Wednesday, January 19, 2011

Coming Back

I haven't been on this for some time. Guess it is time to come back with something, anything to catch up! Been having lots of snow where we live, and more today. It is the kind that you really can't see very well if you are out in it, whiteout! Well, that is if you are elderly and at last facing up to your mortality!

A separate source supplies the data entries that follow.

theorem witness_ExecHoldsAtABusySession :
    (applying []).session? (Instr.negotiateV1 0).session = some (busy .v2 .inApply .setOptionFade (zeros 23)) ∧
    (busy .v2 .inApply .setOptionFade (zeros 23)).phase ≠ .idle := by decide

/-- The first number that names no session. -/
theorem witness_ExecFaultsAtNoSession : idle2.nSessions ≤ (Instr.negotiateV1 1).session := by decide

/-- A negotiation, an accepted command, a rejected one, and one that is held. -/
theorem witness_FrameOfEveryInstruction :
    (∃ t, exec (.negotiateV1 0) idle2 = .next t) ∧ (∃ t, exec (.timeUpdate 0 (zeros 23)) idle2 = .next t) ∧
    (∃ t, exec (.timeUpdate 0 []) idle2 = .next t) ∧ (∃ t, exec (.timeUpdate 0 []) (applying []) = .next t) :=
  ⟨⟨_, rfl⟩, ⟨_, rfl⟩, ⟨_, rfl⟩, ⟨_, rfl⟩⟩

theorem witness_StepRunsTheDecodedInstruction :
    (receiving (some .v2) (.frame (0x12 :: zeros 23))).turns = [.bus 0] ∧
    (receiving (some .v2) (.frame (0x12 :: zeros 23))).session? 0 =
      some (idle (some .v2) [.frame (0x12 :: zeros 23)]) ∧
    (idle (some .v2) [.frame (0x12 :: zeros 23)]).phase = .idle ∧
    decodeInput .accept (some .v2) 0 (.frame (0x12 :: zeros 23)) = .accepted (.setOptionFade 0 (zeros 23)) := by decide

/-- Each turn, and the bus side's with each kind of input. -/
theorem witness_StepIsTheStepOfTheNextTurn :
    idle2.turns = [] ∧ (applying [.grant 0]).turns = [.grant 0] ∧
    (applying [.applyAck 0 .ok]).turns = [.applyAck 0 .ok] ∧
    (applying [.snapshotAck 0 []]).turns = [.snapshotAck 0 []] ∧ (applying [.reset]).turns = [.reset] ∧
    (receiving none (.negotiate 0x40)).turns = [.bus 0] ∧
    (receiving none (.negotiate 0x40)).session? 0 = some (idle none [.negotiate 0x40]) ∧
    (receiving none (.frame [])).session? 0 = some (idle none [.frame []]) ∧
    (idle none [.negotiate 0x40]).phase = .idle ∧ (idle none [.frame []]).phase = .idle := by decide

theorem witness_BusySessionHoldsItsInputs :
    (applying [.bus 0]).turns = [.bus 0] ∧
    (applying [.bus 0]).session? 0 = some (busy .v2 .inApply .setOptionFade (zeros 23)) ∧
    (busy .v2 .inApply .setOptionFade (zeros 23)).phase ≠ .idle := by decide

/-- A step that takes the oldest of two inputs. -/
theorem witness_InputsAreTakenInOrder :
    ∃ t ss', step (block .accept none [.bus 0] [idle none [.negotiate 0x36, .frame []]]) = .next t ∧
      (block .accept none [.bus 0] [idle none [.negotiate 0x36, .frame []]]).session? 0 =
        some (idle none [.negotiate 0x36, .frame []]) ∧
      t.session? 0 = some ss' ∧ ss'.inputs = [.frame []] :=
  ⟨_, _, rfl, by decide, rfl, by decide⟩

/-- No turn, and a turn of the last session. -/
theorem witness_NoStepFaultsOrRefuses :
    State.reset.TurnsInRange ∧
    (block .accept none [.reset, .grant 1] [idle none [], idle none []]).TurnsInRange := by decide

/-- A run that has ended with a turn left, and a quiescent block with a reset still to come after its next turn. -/
theorem witness_EndedRunHasNoStep :
    (block .accept none [.grant 0] [idle (some .v2) []]).ended ∧
    (block .accept none [.grant 0] [idle (some .v2) []]).TurnsInRange ∧
    (block .accept none [.grant 0] [idle (some .v2) []]).turns = [.grant 0] ∧ Turn.grant 0 ≠ .reset ∧
    (block .accept none [.grant 0, .reset] [idle (some .v2) []]).TurnsInRange ∧
    (∀ ss ∈ (block .accept none [.grant 0, .reset] [idle (some .v2) []]).sessions, ss.inputs = []) ∧
    (block .accept none [.grant 0, .reset] [idle (some .v2) []]).quiescent := by decide

/-- R244: a `Reset()` of the script is an input: while it is to come, the run has not ended. -/
theorem test_reset_to_come_is_no_end :
    ¬ (block .accept none [.reset] [idle (some .v2) []]).ended ∧ State.reset.ended := by decide

/-- R9: a block of no session breaks the invariants. -/
theorem test_no_session_breaks_inv : ¬ (block .accept none [] []).Inv := by decide

/-- A read, and a write. -/
theorem witness_GrantIssuesTheRequest :
    (block .accept none [] [busy .v2 .waitGrant .getOptions (zeros 23)]).session? 0 =
      some (busy .v2 .waitGrant .getOptions (zeros 23)) ∧
    (block .accept none [] [busy .v2 .waitGrant .getOptions (zeros 23)]).serOwner = none ∧
    (busy .v2 .waitGrant .getOptions (zeros 23)).phase = .waitGrant ∧
    (busy .v2 .waitGrant .getOptions (zeros 23)).cmd = some .getOptions ∧
    (busy .v2 .waitGrant .getOptions (zeros 23)).payload = some (zeros 23) ∧
    (busy .v1 .waitGrant .showValue (zeros 21)).phase = .waitGrant ∧
    (busy .v1 .waitGrant .showValue (zeros 21)).cmd = some .showValue ∧ Tag.showValue ≠ .getOptions := by decide

/-- S6, and a session that does not wait. -/
theorem witness_GrantNeedsAFreeSerializer :
    (block .accept (some 0) [] [busy .v2 .inSnapshot .getOptions (zeros 23),
      busy .v1 .waitGrant .timeUpdate (zeros 21)]).session? 1 = some (busy .v1 .waitGrant .timeUpdate (zeros 21)) ∧
    (block .accept (some 0) [] [busy .v2 .inSnapshot .getOptions (zeros 23),
      busy .v1 .waitGrant .timeUpdate (zeros 21)]).serOwner ≠ none ∧
    idle2.session? 0 = some (idle (some .v2) []) ∧ (idle (some .v2) []).phase ≠ .waitGrant := by decide

theorem witness_ApplyAnswerCompletesTheWrite :
    (applying []).session? 0 = some (busy .v2 .inApply .setOptionFade (zeros 23)) ∧
    (busy .v2 .inApply .setOptionFade (zeros 23)).phase = .inApply ∧
    (busy .v2 .inApply .setOptionFade (zeros 23)).cmd = some .setOptionFade := by decide

/-- The longest snapshot that fits, and the shortest that does not. -/
theorem witness_SnapshotAnswerBecomesTheReply :
    (snapping []).session? 0 = some (busy .v2 .inSnapshot .getOptions (zeros 23)) ∧
    (busy .v2 .inSnapshot .getOptions (zeros 23)).phase = .inSnapshot ∧
    (busy .v2 .inSnapshot .getOptions (zeros 23)).ver = some .v2 ∧
    (zeros 23).length ≤ frameSize .v2 - 1 ∧ ¬ (zeros 24).length ≤ frameSize .v2 - 1 ∧
    (0x01 :: zeros 23 : Bytes) =
      [0x01] ++ zeros 23 ++ List.replicate (frameSize .v2 - 1 - (zeros 23).length) (snapping []).cfg.replyPad := by
  decide

/-- R-10 and R-11. -/
theorem witness_AnswersNobodyWaitsForAreLost :
    idle2.session? 0 = some (idle (some .v2) []) ∧ (idle (some .v2) []).phase ≠ .inApply ∧
    (applying []).session? 0 = some (busy .v2 .inApply .setOptionFade (zeros 23)) ∧
    (busy .v2 .inApply .setOptionFade (zeros 23)).phase ≠ .inSnapshot := by decide

/-- The bus side's turn while the write is outstanding. -/
theorem witness_UnansweredRequestHangs :
    (applying [.bus 0]).Inv ∧ (applying [.bus 0]).session? 0 = some (busy .v2 .inApply .setOptionFade (zeros 23)) ∧
    (busy .v2 .inApply .setOptionFade (zeros 23)).phase = .inApply ∧ (applying [.bus 0]).turns = [.bus 0] ∧
    Turn.bus 0 ≠ .reset ∧ (∀ r, Turn.bus 0 ≠ .applyAck 0 r) ∧ (∀ B, Turn.bus 0 ≠ .snapshotAck 0 B) ∧
    ∃ t, step (applying [.bus 0]) = .next t := by
  refine ⟨by decide, by decide, by decide, by decide, by decide, fun r h => ?_, fun B h => ?_, _, rfl⟩ <;> cases h

theorem witness_ResetClearsEveryRegister :
    (applying [.reset]).turns = [.reset] ∧
    (resetBlock (applying [])).session? 0 = some (Session.cleared []) := by decide

theorem witness_ResetKeepsInputsAndParameters :
    (receiving none (.frame [])).session? 0 = some (idle none [.frame []]) := by decide

theorem witness_ResetStateHoldsTheResetValues : State.reset.session? 0 = some (Session.cleared []) := by decide

/-- A step of each kind, from a state with the invariants. -/
theorem witness_StepKeepsTheInvariants :
    1 ≤ [([] : List BusInput)].length ∧
    (receiving (some .v2) (.frame (0x01 :: zeros 23))).Inv ∧
    (∃ t, step (receiving (some .v2) (.frame (0x01 :: zeros 23))) = .next t) ∧
    (block .accept none [.grant 0] [busy .v1 .waitGrant .timeUpdate (zeros 21)]).Inv ∧
    (∃ t, step (block .accept none [.grant 0] [busy .v1 .waitGrant .timeUpdate (zeros 21)]) = .next t) ∧
    (applying [.applyAck 0 .ok]).Inv ∧ (∃ t, step (applying [.applyAck 0 .ok]) = .next t) ∧
    (snapping [.snapshotAck 0 [0xAA]]).Inv ∧ (∃ t, step (snapping [.snapshotAck 0 [0xAA]]) = .next t) ∧
    (applying [.reset]).Inv ∧ ∃ t, step (applying [.reset]) = .next t :=
  ⟨by decide, by decide, ⟨_, rfl⟩, by decide, ⟨_, rfl⟩, by decide, ⟨_, rfl⟩, by decide, ⟨_, rfl⟩, by decide, _, rfl⟩

theorem witness_StatusRecordsStayLegal :
    (applying [.applyAck 0 .ok]).Inv ∧ (applying [.applyAck 0 .ok]).StatusLegal ∧
    ∃ t, step (applying [.applyAck 0 .ok]) = .next t :=
  ⟨by decide, by decide, _, rfl⟩

theorem witness_RequestsAreNeverInterleaved :
    (applying [.applyAck 0 .ok]).Inv ∧ (applying [.applyAck 0 .ok]).LogSerial ∧
    (∃ t, step (applying [.applyAck 0 .ok]) = .next t) ∧
    (block .accept none [.grant 0] [busy .v1 .waitGrant .timeUpdate (zeros 21)]).LogSerial :=
  ⟨by decide, by decide, ⟨_, rfl⟩, by decide⟩

theorem witness_AtMostOneRequestIsOutstanding :
    (applying []).Inv ∧ (applying []).session? 0 = some (busy .v2 .inApply .setOptionFade (zeros 23)) ∧
    (busy .v2 .inApply .setOptionFade (zeros 23)).phase = .inApply := by decide

theorem witness_RequestsComeOnlyFromGrants :
    ∃ t, step (block .accept none [.grant 0] [busy .v1 .waitGrant .timeUpdate (zeros 21)]) = .next t ∧
      Event.applyIssued 0 .timeUpdate (zeros 21) ∈ t.events.drop 0 :=
  ⟨_, rfl, by decide⟩

theorem witness_LogIsAppendOnly : ∃ t, step (applying [.applyAck 0 .ok]) = .next t ∧ t.events.length = 3 :=
  ⟨_, rfl, by decide⟩

theorem witness_OnlyTheListedPhaseTransitions :
    ∃ t ss', step (applying [.applyAck 0 .ok]) = .next t ∧
      (applying [.applyAck 0 .ok]).session? 0 = some (busy .v2 .inApply .setOptionFade (zeros 23)) ∧
      t.session? 0 = some ss' ∧ ss'.phase ≠ (busy .v2 .inApply .setOptionFade (zeros 23)).phase :=
  ⟨_, _, rfl, by decide, rfl, by decide⟩

/-- A negotiation that changes the version, and a reset that does. -/
theorem witness_OnlyNegotiationOrResetChangesTheVersion :
    (∃ t ss', step (receiving (some .v1) (.negotiate 0x3E)) = .next t ∧ t.session? 0 = some ss' ∧
      ss'.ver ≠ (idle (some .v1) [.negotiate 0x3E]).ver) ∧
    ∃ t ss', step (applying [.reset]) = .next t ∧ t.session? 0 = some ss' ∧
      ss'.ver ≠ (busy .v2 .inApply .setOptionFade (zeros 23)).ver :=
  ⟨⟨_, _, rfl, rfl, by decide⟩, _, _, rfl, rfl, by decide⟩

theorem witness_EmittedRepliesHaveTheFrameSize :
    ∃ t, step (snapping [.snapshotAck 0 [0xAA]]) = .next t ∧
      Event.reply 0 ([0x01, 0xAA] ++ zeros 22) ∈ t.events.drop (snapping [.snapshotAck 0 [0xAA]]).events.length :=
  ⟨_, rfl, by decide⟩

/-- Two sessions, of which the second has the turn. -/
theorem witness_SessionsAreKeptApart :
    (∃ t, step (block .accept (some 0) [.bus 1]
      [busy .v1 .inApply .timeUpdate (zeros 21), idle (some .v2) [.frame []]]) = .next t) ∧
    (Turn.bus 1).session? = some 1 ∧ (0 : Nat) ≠ 1 :=
  ⟨⟨_, rfl⟩, by decide, by decide⟩

/-- Two blocks that differ in the serializer's owner and in the other session. -/
theorem witness_BusStepSeesItsOwnSessionOnly :
    (block .accept (some 0) [.bus 1] [busy .v1 .inApply .timeUpdate (zeros 21), idle none [.negotiate 0x36]]).session? 1 =
      (block .accept none [.bus 1] [idle none [], idle none [.negotiate 0x36]]).session? 1 ∧
    (∃ t, step (block .accept (some 0) [.bus 1]
      [busy .v1 .inApply .timeUpdate (zeros 21), idle none [.negotiate 0x36]]) = .next t) ∧
    ∃ t, step (block .accept none [.bus 1] [idle none [], idle none [.negotiate 0x36]]) = .next t :=
  ⟨by decide, ⟨_, rfl⟩, _, rfl⟩

/-- The three turns of a write, from an idle session. -/
theorem witness_WriteCommandRunsToItsAnswer :
    (block .accept none [.bus 0, .grant 0, .applyAck 0 (.err ⟨0⟩)]
      [idle (some .v2) [.frame (0x12 :: zeros 23)]]).session? 0 = some (idle (some .v2) [.frame (0x12 :: zeros 23)]) ∧
    (idle (some .v2) [.frame (0x12 :: zeros 23)]).phase = .idle ∧
    (idle (some .v2) [.frame (0x12 :: zeros 23)]).ver = some .v2 ∧
    (idle (some .v2) [.frame (0x12 :: zeros 23)]).inputs = [encode (.setOptionFade 0 (zeros 23))] ∧
    (Instr.setOptionFade 0 (zeros 23)).command = some (.setOptionFade, zeros 23) ∧ Tag.setOptionFade ≠ .getOptions ∧
    (Instr.setOptionFade 0 (zeros 23)).wellFormed .accept .v2 = true := by decide

/-- The three turns of GET_OPTIONS, with a snapshot that fills the reply and one a byte longer. -/
theorem witness_GetOptionsRunsToItsReply :
    (block .accept none [.bus 0, .grant 0, .snapshotAck 0 (zeros 21)]
      [idle (some .v1) [.frame (0x01 :: zeros 21)]]).session? 0 = some (idle (some .v1) [.frame (0x01 :: zeros 21)]) ∧
    (idle (some .v1) [.frame (0x01 :: zeros 21)]).Awaits .v1 (zeros 21) ∧
    (zeros 21).length ≤ frameSize .v1 - 1 ∧ ¬ (zeros 22).length ≤ frameSize .v1 - 1 := by decide

end Sys2Proof.Tests
end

My history goes from feeling really great in the summer, riding my road bike, blood tests all within normal range to feeling like I am going to explode. From July= good, to November= bad, and wondering what could have changed things so rapidly. I had been on my third full time statin to try and help lower my cholesterol, more importantly my triglycerides which seems to be genetic in my family as being high, and I was also having severe muscle pains in my thighs, knees, and groin area, and beyond. Well, it felt severe to me. It caused me to go and try to find out what was going on in my left knee! After the physiotherapy, and MRI, nothing was wrong but bone on bone and nothing to fix. So I tried to think of what I could do other than surgery which I don't want to do. Then at Thanksgiving gathering, I bloated up, gained about 6 lbs, was very uncomfortable, didn't want to eat much and decided I needed attention. I also had a tender hamstring on the same leg as the knee problem, and after I had intensive massage, limped a bit, swore I was getting tired of all of this, I stopped the statin. I had suspected maybe the statins were doing a number on my muscles. I went to see the local GP, had a blood test, and sure enough the AST (muscle damage revealing test) was elevated as was BUN (kidney function). Felt apprehensive about this. And now after two months, a liver etc. ultrasound, and worrying about hepatitis event, am feeling a bit better, although AST and ALT are still elevated. Guess I just have to heal!

But at my ascending age, I think I don't need a lot of miracle medicine that is going to make me better [NO], but maybe just a little more attention to my diet and keeping up the exercise! I know the drug companies want to sell their new wonder drugs, but maybe I should just try to keep on keeping on with attention to joive de vie! I just may be feeling a lot better than I was about three months ago!